> [Supplied data]:
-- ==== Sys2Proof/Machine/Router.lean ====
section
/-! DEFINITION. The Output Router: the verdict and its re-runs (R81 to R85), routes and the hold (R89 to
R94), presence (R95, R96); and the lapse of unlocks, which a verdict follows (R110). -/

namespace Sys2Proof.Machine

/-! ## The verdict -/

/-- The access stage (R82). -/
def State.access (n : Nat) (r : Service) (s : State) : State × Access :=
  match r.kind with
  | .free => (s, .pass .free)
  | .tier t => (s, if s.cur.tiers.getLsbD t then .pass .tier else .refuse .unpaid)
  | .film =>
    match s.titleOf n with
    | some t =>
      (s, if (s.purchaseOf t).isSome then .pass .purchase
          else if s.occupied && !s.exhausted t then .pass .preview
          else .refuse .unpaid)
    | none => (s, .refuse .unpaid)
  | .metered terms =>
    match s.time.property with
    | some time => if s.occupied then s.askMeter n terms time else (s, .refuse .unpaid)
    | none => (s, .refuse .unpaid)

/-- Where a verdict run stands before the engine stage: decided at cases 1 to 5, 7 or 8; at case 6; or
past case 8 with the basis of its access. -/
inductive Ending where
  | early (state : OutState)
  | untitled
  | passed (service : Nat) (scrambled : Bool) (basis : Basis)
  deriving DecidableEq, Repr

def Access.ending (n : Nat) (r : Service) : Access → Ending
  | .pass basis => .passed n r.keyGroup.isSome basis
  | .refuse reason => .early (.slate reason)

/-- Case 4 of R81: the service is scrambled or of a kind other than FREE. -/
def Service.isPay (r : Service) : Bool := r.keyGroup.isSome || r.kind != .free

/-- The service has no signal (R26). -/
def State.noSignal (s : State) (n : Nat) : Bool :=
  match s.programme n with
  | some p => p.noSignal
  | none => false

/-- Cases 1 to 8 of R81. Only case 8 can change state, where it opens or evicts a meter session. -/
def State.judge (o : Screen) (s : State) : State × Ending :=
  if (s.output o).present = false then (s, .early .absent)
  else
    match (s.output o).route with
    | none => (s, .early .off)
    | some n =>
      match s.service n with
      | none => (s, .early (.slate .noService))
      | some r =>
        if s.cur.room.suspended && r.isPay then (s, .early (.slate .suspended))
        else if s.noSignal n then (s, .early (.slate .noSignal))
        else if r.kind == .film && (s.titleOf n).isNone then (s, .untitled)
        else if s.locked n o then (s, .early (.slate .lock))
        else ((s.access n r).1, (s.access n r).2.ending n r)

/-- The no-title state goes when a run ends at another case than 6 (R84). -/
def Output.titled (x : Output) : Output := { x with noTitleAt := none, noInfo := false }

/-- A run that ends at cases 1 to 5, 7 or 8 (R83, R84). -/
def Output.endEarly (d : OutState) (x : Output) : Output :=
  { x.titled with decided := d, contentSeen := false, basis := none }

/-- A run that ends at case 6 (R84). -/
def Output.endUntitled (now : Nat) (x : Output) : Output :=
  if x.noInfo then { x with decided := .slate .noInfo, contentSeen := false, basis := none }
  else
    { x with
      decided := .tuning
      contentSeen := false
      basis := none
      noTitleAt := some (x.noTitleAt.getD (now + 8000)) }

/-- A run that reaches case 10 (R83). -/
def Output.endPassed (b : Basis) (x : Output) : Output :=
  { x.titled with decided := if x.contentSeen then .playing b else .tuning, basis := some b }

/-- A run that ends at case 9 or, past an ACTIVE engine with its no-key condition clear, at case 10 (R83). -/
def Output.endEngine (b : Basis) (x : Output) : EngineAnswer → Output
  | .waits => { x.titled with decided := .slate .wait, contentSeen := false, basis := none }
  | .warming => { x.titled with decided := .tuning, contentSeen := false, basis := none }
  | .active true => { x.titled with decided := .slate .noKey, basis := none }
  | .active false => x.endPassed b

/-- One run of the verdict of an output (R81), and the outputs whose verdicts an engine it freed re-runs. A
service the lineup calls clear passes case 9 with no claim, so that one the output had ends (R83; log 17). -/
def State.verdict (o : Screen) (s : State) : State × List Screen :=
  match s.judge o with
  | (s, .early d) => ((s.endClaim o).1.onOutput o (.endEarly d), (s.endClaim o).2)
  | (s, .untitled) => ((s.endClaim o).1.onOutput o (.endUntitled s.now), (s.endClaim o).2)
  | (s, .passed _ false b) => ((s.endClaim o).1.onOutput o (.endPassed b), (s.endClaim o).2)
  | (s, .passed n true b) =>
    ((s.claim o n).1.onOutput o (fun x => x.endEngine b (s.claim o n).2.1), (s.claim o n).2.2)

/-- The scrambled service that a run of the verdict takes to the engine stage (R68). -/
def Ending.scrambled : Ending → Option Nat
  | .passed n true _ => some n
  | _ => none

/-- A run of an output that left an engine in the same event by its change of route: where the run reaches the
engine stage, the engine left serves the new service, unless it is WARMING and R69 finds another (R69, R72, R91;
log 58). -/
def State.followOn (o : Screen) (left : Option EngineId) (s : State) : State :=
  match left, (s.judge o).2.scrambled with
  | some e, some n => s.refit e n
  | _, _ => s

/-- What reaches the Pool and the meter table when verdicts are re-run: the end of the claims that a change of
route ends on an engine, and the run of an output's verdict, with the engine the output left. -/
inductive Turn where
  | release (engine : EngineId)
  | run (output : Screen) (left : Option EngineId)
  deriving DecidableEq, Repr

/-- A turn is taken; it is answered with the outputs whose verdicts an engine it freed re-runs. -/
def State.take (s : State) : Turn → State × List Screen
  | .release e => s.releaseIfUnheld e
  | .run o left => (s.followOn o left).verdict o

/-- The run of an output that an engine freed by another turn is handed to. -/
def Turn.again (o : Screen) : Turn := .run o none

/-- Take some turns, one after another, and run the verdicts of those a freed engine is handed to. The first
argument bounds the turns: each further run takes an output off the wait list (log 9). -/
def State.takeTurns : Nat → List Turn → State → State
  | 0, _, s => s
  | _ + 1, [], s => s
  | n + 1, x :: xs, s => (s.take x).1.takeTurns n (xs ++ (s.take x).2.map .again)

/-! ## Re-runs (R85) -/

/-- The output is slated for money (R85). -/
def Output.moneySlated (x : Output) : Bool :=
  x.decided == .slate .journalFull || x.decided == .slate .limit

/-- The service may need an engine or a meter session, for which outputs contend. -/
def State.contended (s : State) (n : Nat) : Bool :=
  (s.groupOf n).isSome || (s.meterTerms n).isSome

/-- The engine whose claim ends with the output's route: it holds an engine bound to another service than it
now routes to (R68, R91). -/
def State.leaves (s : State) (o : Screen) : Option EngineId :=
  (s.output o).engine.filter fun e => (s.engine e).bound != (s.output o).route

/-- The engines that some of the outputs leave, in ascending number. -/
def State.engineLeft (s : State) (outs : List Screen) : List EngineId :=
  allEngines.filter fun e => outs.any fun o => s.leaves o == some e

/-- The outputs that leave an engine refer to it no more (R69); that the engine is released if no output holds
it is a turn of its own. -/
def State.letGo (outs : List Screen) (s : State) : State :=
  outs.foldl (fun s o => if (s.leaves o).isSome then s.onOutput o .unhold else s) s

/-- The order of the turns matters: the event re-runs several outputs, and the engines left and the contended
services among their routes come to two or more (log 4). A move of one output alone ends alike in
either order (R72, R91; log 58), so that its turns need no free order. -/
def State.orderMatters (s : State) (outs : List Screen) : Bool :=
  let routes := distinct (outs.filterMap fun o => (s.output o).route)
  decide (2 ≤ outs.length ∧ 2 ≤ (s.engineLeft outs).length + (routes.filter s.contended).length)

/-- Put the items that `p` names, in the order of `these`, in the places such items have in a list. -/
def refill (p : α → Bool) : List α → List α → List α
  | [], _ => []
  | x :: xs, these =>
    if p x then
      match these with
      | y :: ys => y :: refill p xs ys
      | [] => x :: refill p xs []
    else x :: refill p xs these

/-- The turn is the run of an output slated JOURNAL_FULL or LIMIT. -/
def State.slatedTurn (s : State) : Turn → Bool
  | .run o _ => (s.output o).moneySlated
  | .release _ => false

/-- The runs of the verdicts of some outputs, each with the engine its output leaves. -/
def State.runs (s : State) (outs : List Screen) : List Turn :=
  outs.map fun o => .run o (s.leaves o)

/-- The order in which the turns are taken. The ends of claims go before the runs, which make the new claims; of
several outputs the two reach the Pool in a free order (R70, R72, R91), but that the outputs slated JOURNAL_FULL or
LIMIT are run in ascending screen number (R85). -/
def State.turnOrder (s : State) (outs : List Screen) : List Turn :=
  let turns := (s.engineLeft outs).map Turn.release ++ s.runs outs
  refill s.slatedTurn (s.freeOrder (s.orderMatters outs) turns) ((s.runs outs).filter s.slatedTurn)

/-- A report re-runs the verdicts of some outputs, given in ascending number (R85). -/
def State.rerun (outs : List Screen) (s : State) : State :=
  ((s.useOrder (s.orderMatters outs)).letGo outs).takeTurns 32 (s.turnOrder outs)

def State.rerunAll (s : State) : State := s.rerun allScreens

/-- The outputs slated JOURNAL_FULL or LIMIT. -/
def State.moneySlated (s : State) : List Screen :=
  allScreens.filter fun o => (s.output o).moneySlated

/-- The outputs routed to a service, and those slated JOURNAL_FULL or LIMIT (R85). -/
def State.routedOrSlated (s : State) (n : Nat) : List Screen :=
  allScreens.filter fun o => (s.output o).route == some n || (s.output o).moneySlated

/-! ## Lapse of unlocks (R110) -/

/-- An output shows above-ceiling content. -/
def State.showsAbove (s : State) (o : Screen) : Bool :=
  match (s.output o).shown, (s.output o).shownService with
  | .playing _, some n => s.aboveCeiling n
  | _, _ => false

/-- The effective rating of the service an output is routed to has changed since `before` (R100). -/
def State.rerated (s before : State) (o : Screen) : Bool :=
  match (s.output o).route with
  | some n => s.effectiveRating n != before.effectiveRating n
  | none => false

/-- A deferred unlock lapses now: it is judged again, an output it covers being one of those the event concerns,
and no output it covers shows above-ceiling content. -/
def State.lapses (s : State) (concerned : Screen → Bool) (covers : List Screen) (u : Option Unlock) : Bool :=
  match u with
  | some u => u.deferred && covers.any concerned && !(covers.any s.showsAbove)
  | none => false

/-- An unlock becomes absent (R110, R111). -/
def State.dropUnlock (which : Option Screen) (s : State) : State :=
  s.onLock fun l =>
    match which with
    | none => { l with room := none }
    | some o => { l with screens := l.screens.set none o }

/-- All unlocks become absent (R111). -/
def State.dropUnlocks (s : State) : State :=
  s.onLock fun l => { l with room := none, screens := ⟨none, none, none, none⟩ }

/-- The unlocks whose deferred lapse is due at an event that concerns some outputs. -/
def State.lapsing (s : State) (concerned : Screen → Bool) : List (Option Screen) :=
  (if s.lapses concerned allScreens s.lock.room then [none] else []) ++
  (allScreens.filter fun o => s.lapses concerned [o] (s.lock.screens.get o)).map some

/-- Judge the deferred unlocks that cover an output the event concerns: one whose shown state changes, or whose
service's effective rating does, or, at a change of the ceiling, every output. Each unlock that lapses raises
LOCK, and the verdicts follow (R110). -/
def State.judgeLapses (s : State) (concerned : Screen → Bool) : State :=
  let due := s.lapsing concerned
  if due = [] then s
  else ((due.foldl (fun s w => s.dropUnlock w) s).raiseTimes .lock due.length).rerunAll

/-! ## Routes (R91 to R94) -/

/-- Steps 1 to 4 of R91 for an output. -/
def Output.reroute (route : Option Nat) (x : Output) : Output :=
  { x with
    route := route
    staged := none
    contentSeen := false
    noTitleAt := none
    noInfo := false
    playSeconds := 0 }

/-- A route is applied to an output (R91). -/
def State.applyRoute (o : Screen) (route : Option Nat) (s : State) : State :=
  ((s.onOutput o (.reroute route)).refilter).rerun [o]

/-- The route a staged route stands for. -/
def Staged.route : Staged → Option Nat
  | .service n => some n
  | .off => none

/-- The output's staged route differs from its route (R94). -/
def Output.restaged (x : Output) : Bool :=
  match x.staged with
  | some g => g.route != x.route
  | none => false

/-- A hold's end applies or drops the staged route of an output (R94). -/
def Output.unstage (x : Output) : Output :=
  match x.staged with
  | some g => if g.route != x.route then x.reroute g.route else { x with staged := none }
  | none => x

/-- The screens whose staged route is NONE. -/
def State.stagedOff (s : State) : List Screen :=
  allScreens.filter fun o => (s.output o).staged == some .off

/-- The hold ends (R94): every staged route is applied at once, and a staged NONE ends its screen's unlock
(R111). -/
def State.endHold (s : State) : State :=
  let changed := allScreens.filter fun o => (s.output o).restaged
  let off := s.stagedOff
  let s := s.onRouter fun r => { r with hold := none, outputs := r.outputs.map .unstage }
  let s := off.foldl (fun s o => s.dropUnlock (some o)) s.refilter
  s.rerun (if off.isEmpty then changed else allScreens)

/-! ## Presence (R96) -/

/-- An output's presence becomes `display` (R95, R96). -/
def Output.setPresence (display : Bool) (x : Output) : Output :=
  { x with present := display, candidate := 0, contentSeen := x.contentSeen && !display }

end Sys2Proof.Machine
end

* * *

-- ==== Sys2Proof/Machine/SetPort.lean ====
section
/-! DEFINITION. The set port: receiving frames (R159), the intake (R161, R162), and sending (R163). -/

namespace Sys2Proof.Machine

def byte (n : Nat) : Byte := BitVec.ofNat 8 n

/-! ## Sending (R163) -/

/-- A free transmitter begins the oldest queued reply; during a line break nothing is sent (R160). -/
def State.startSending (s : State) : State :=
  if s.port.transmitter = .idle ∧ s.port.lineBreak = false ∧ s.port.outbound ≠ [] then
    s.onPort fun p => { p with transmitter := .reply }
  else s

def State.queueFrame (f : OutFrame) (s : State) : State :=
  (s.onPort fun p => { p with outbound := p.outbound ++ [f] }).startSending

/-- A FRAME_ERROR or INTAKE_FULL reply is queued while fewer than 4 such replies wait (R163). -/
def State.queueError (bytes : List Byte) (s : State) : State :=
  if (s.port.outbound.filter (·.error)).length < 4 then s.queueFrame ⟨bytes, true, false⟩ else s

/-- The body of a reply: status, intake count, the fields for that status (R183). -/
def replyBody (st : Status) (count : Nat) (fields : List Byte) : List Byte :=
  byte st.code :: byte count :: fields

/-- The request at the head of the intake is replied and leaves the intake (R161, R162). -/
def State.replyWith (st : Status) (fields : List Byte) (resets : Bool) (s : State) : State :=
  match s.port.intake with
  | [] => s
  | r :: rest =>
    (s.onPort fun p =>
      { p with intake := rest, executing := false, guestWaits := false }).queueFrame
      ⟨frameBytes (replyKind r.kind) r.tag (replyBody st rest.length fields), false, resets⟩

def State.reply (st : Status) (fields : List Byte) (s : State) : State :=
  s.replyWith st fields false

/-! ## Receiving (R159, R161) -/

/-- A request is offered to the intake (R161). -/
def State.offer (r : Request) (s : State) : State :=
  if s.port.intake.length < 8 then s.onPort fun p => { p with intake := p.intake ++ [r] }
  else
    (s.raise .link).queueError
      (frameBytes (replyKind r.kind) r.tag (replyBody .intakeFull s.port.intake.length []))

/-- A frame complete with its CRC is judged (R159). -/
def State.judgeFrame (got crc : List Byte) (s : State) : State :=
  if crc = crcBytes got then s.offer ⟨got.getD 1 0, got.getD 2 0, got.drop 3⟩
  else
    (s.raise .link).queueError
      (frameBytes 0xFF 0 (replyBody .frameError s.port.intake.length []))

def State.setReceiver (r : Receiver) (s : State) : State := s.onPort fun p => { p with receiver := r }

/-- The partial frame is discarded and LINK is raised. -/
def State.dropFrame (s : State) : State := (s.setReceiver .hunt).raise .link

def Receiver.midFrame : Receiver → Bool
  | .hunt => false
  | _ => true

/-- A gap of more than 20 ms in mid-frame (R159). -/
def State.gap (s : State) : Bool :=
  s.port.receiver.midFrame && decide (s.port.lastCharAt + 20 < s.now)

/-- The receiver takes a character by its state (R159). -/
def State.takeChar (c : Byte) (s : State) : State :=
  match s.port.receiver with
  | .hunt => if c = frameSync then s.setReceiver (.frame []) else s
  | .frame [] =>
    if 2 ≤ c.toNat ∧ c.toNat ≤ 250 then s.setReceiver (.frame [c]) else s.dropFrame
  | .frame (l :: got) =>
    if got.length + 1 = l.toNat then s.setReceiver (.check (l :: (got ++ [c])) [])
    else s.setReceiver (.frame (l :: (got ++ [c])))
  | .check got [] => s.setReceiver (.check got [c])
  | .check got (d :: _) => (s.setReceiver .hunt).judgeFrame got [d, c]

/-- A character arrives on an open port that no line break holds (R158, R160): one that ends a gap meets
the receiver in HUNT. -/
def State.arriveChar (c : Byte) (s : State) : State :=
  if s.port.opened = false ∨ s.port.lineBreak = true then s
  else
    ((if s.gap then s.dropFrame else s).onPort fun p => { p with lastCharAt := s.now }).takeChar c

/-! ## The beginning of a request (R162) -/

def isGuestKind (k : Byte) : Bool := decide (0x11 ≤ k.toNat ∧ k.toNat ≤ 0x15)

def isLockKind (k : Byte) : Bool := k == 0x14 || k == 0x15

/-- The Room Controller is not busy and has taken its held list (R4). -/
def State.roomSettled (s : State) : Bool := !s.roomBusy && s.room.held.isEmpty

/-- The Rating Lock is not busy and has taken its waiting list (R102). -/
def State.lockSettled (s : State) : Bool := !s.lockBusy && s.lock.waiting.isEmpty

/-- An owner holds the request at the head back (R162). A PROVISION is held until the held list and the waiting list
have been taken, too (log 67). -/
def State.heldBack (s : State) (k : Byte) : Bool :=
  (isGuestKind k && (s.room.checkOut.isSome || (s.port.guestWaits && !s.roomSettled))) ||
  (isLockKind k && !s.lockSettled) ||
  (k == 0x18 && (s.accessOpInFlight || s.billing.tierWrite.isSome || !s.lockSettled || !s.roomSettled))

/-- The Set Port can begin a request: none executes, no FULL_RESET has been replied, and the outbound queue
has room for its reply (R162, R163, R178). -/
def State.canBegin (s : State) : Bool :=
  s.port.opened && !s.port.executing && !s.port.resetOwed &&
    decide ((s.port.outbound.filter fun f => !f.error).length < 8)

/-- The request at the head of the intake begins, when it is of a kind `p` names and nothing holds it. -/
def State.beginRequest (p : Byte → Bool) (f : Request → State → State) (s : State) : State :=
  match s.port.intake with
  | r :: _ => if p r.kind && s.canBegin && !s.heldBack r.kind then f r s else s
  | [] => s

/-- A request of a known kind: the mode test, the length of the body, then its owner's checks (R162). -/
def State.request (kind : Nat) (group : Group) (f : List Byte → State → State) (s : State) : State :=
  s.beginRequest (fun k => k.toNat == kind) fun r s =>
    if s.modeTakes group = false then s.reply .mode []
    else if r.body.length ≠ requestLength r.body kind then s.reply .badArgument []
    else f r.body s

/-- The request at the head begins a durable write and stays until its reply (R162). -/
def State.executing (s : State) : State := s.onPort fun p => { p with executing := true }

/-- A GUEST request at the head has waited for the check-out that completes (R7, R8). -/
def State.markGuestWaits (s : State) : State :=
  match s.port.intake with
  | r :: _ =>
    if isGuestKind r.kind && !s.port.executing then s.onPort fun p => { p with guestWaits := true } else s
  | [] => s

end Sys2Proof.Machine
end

---

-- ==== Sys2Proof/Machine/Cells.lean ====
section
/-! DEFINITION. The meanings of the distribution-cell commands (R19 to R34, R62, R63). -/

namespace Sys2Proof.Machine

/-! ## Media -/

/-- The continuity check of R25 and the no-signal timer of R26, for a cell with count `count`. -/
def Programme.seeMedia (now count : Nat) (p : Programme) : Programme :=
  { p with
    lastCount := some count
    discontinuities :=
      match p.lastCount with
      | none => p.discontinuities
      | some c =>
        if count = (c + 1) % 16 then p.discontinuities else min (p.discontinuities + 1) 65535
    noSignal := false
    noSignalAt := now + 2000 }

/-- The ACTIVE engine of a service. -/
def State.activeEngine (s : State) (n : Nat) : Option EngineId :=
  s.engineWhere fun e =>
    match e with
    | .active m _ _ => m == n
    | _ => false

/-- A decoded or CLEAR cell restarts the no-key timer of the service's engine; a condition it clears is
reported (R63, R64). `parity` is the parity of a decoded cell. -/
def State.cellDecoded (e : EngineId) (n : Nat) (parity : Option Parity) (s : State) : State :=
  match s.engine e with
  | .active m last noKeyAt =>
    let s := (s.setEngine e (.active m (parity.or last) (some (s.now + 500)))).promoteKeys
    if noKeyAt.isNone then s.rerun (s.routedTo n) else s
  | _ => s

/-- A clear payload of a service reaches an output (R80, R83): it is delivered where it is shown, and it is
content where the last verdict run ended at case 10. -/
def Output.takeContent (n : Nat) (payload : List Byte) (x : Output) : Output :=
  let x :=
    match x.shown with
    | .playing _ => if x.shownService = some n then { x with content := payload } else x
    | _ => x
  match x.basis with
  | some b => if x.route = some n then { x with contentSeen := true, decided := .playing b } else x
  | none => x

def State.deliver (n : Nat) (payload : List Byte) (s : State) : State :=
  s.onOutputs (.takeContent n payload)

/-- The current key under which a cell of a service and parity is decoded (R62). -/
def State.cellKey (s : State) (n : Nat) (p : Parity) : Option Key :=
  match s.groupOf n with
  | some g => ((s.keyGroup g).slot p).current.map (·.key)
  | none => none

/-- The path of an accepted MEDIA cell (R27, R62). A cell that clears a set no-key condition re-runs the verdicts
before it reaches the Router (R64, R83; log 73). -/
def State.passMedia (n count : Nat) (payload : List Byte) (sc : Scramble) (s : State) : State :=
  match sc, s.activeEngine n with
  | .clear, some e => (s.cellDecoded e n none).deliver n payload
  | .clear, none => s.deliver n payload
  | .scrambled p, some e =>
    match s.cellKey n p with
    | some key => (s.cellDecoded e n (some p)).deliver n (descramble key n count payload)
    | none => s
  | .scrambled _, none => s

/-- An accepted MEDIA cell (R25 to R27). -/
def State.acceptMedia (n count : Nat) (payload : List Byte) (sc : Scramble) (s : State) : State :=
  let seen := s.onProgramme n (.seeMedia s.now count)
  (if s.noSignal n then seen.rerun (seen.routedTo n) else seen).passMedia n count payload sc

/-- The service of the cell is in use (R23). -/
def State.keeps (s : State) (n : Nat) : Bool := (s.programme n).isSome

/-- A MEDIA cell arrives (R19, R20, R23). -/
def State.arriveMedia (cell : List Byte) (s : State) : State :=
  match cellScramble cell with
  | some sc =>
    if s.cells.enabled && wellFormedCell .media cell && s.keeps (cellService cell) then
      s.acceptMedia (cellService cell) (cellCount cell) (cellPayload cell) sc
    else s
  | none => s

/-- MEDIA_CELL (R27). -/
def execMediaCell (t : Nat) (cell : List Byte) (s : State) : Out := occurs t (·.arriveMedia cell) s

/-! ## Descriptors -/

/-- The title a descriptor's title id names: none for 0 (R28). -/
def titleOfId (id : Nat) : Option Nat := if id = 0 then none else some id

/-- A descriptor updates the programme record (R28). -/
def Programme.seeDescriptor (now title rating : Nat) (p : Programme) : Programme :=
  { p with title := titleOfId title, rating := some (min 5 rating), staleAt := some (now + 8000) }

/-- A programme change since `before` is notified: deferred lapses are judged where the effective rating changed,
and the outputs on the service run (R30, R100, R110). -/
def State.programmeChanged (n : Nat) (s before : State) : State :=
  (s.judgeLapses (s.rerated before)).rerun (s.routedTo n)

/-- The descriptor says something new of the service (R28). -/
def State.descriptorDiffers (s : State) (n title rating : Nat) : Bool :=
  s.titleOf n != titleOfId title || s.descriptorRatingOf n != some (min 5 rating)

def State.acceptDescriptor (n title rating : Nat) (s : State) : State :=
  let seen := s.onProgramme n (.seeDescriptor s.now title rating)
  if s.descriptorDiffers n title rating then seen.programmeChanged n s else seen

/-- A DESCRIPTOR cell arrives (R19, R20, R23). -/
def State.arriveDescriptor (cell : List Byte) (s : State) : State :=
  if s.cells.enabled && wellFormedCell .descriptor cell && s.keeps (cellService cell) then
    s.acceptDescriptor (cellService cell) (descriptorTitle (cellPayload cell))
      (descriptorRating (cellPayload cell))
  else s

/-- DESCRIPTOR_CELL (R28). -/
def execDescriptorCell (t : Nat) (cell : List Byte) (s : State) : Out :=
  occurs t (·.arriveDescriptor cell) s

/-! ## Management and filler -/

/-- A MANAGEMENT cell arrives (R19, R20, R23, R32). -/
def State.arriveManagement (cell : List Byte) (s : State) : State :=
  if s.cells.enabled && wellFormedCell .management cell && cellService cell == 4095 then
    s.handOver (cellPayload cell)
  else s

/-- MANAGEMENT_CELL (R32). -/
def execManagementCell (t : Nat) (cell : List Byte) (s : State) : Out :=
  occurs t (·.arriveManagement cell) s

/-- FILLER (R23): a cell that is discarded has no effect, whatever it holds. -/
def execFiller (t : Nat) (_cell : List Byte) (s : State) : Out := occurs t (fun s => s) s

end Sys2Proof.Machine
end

> [What the task requires]: Scan the material above for lines holding "lastCharAt" and copy each of them.

> [Response]:
  s.port.receiver.midFrame && decide (s.port.lastCharAt + 20 < s.now)
    ((if s.gap then s.dropFrame else s).onPort fun p => { p with lastCharAt := s.now }).takeChar c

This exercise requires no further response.